Einfache Mission, komplexe Ausführung
Die Medienpolitik beschäftigt sich damit, wie der Medienmarkt funktioniert. Es geht darum, den Weg für möglichst viel Journalismus in möglichst hoher Qualität freizumachen, der möglichst viele Menschen erreichen soll. Nicht nur, weil an Medien Arbeitsplätze hängen, sondern vor allem, weil die Informationen, die durch sie transportiert werden, in einer Demokratie eben unglaublich wichtig sind.
Warum das so schwierig ist? Weil man schnell vom Hundertsten ins Tausendste kommt. Nehmen wir die Frage ORF: Gibt es einen öffentlich-rechtlichen Rundfunk? Wenn ja, welche Aufgaben soll er erfüllen? Wie viel Geld braucht er, um diese zu erfüllen, und über welche Finanzierungsform bekommt er es? Müssen wir regelmäßig überprüfen, ob wir ihn noch brauchen und ob Private diese Aufgaben nicht besser könnten? Und wie stellen wir sicher, dass sich auch diese Privaten nicht nur dem Gewinn, sondern auch der Qualität widmen?
Und während wir uns diesen Fragen widmen, müssen wir aufpassen, dass der ORF die Medienvielfalt nicht zu sehr durch seine Dominanz einschränkt, wollen ihn aber auch nicht durch Lobbying-Erfolge privater Medienunternehmen zu klein halten. Es ist ein permanenter Spagat.
Warum Medienpolitik so wichtig ist
All diese Fragen sind nicht nur kompliziert, sondern haben auch wechselseitig miteinander zu tun. Keine ORF-Reform ohne Auswirkungen auf die Printzeitungen, keine neue Medienförderung ohne Gewinner und Verlierer. Vieles davon interessiert keine Mehrheit der Menschen – die meisten werden sich nur fragen, warum den ganzen Vormittag Malcolm Mittendrin läuft und nicht, wer im Stiftungsrat des öffentlich-rechtlichen sitzt. Aber all das ist entscheidend, um sicherzustellen, dass es insgesamt genügend gute Information im Umlauf gibt.

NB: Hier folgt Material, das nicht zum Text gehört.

-- ==== Sys2Proof/Machine/Power.lean ====
section
/-!
DEFINITION. The shedding ladder (R377 to R379), the egress override (R380 to R383), D3hot and STANDBY (R14, R125, R374), the end of
PRIME (R368, R369, R414), warm resets (R372), the removal of the main supplies (R375, R423), and SMBUS_PORT_OFF (R395).
-/
namespace Sys2Proof.Machine

/-! ### The egress override (R380 to R383) -/

/-- Port `p` holds an active entry's endpoint (R374, R381). -/
def State.activeOn (s : State) (p : PortNo) : Bool := s.activeEntries.any fun x => x.port == p

/-- Step 1 of R382: power is held on egress ports, and UNPOWERED ones are powered on, which is an order to their power (R160). -/
def State.egressPower (s : State) : State :=
  s.each allPorts fun s p =>
    if !(s.port p).egressPort || (s.port p).st == .held then s
    else
      let s := s.modPort p fun x => { x with egressHold := true }
      if (s.port p).st == .unpowered then (s.powerOrdered p).powerOn p else s

/-- Step 2 of R382 for a root port: a suspend pending or in progress is undone; in STANDBY only for ports with active entries (R374). -/
def State.egressResume (s : State) (p : PortNo) : State :=
  if !(s.port p).egressPort || (s.pw.mode == .standby && !s.activeOn p) then s
  else match (s.port p).st with
    | .enabled => if (s.port p).suspendPending then (s.modPort p fun x => { x with suspendPending := false }).settlePort p else s
    | .suspending => s.resumeEarly p
    | .suspended => s.startResume p
    | _ => s

/-- The endpoint of an active entry with its slot. -/
def State.entryEp (s : State) (x : EgrEntry) : Option (Nat × Ep) :=
  let k := x.ep + (s.inst 0).epBase
  (s.ep k).map fun e => (k, e)

/-- Step 2 of R382 for the branches above an active entry's endpoint. -/
def State.egressBranch (s : State) (x : EgrEntry) : State :=
  match (s.entryEp x).bind fun y => s.epDev y.2 with
  | none => s
  | some d =>
    s.each (s.shutPorts d.pos) fun s h =>
      if s.tree.procs.any fun y => y.pos.hub == h.1 && (y.pos.hport == h.2 || y.pos.hport == 0) then s
      else s.treeAct none h.1 h.2 actResume

/-- Step 3 of R382: a halted endpoint's clear-halt exchange begins. -/
def State.egressUnhalt (s : State) (k : Nat) (e : Ep) : State :=
  if e.st == .halted && !e.recovering then (s.modEp k fun e => { e with recovering := true }).startUnhalt (.unhaltEgress k) e else s

/-- What the override does as it takes force (R382): while the controller is halted only step 1; payloads go from the next cut-off
(DEDUCED, log 89). -/
def State.egressBegin (s : State) : State :=
  let s := s.egressPower
  if s.pw.halted then s
  else
    let s := s.each allPorts State.egressResume
    let s := s.each s.activeEntries State.egressBranch
    s.each s.activeEntries fun s x => match s.entryEp x with
      | some (k, e) => s.egressUnhalt k e
      | none => s

/-- EGRESS_N_ASSERT (R380, R382): recognised in every mode but OFF; in PRIME nothing applies, in RETAIN step 1. -/
def execEgressNAssert (s : State) : Answer :=
  if s.pw.mode == .off || s.pw.egress then .next s
  else
    let s := (s.record 0x0A [1]).modPw fun w => { w with egress := true }
    match s.pw.mode with
    | .prime => .next s
    | .retain => .next s.egressPower
    | _ => done s.egressBegin

/-- EGRESS_N_DEASSERT (R383): the power holds go; endpoints at their threshold halt at the next cut-off. -/
def execEgressNDeassert (s : State) : Answer :=
  if s.pw.mode == .off || !s.pw.egress then .next s
  else
    let s := (s.record 0x0A [0]).modPw fun w => { w with egress := false }
    .next (s.each allPorts fun s p => s.modPort p fun x => { x with egressHold := false })

/-- EGRESS_UNHALT_RETRY (R382): the exchange of an active entry's endpoint is tried again. -/
def execEgressUnhaltRetry (ep : Nat) (s : State) : Answer :=
  if !s.alive || !s.egressNames ep then .next s
  else match s.ep ep with
    | some e => done (s.egressUnhalt ep e)
    | none => .next s

/-! ### The shedding ladder (R377 to R379) -/

/-- The readings come in; the temperature cause of steps 1 to 3 holds from 115 °C until below 110 °C (R377). -/
def State.sense (s : State) (v : Sensors) : State :=
  s.modPw fun w =>
    { w with sens := v, hot := if 115 ≤ v.tempC then true else if v.tempC < 110 then false else w.hot }

/-- The causes that hold step `k` (R377), one bit each as SHED_STEP gives them (R391). A cause of a deeper step holds every step above
it (R378). -/
def Power.causes (w : Power) (k : Nat) : Nat :=
  let v := w.sens
  let core : Bool := decide (v.coreMv + 3 * (k - 1) < 730)
  let sram : Bool := decide (v.sramMv + 3 * (k - 1) < 780)
  let warn : Bool := v.warnLow && decide (k ≤ 6) && decide (k ≤ w.warnStep.toNat)
  let temp : Bool := (w.hot && decide (k ≤ 3)) || decide (125 ≤ v.tempC)
  b2n core + 2 * b2n sram + 4 * b2n warn + 8 * b2n temp + 16 * b2n v.otherLow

Eben darum ist Medienpolitik nicht nur eine Sache der Wirtschaft. Weil auch die Politik Interesse daran hat, die Rahmenbedingungen für einen qualitätsvollen Diskurs zu sichern. Denn ohne Medienpolitik könnte man sich zwar bequem zurücklegen und so tun, als wäre alles so, wie es sein soll – aber in einem Medienmarkt mit falschen Anreizen leidet am Ende die Demokratie an sich.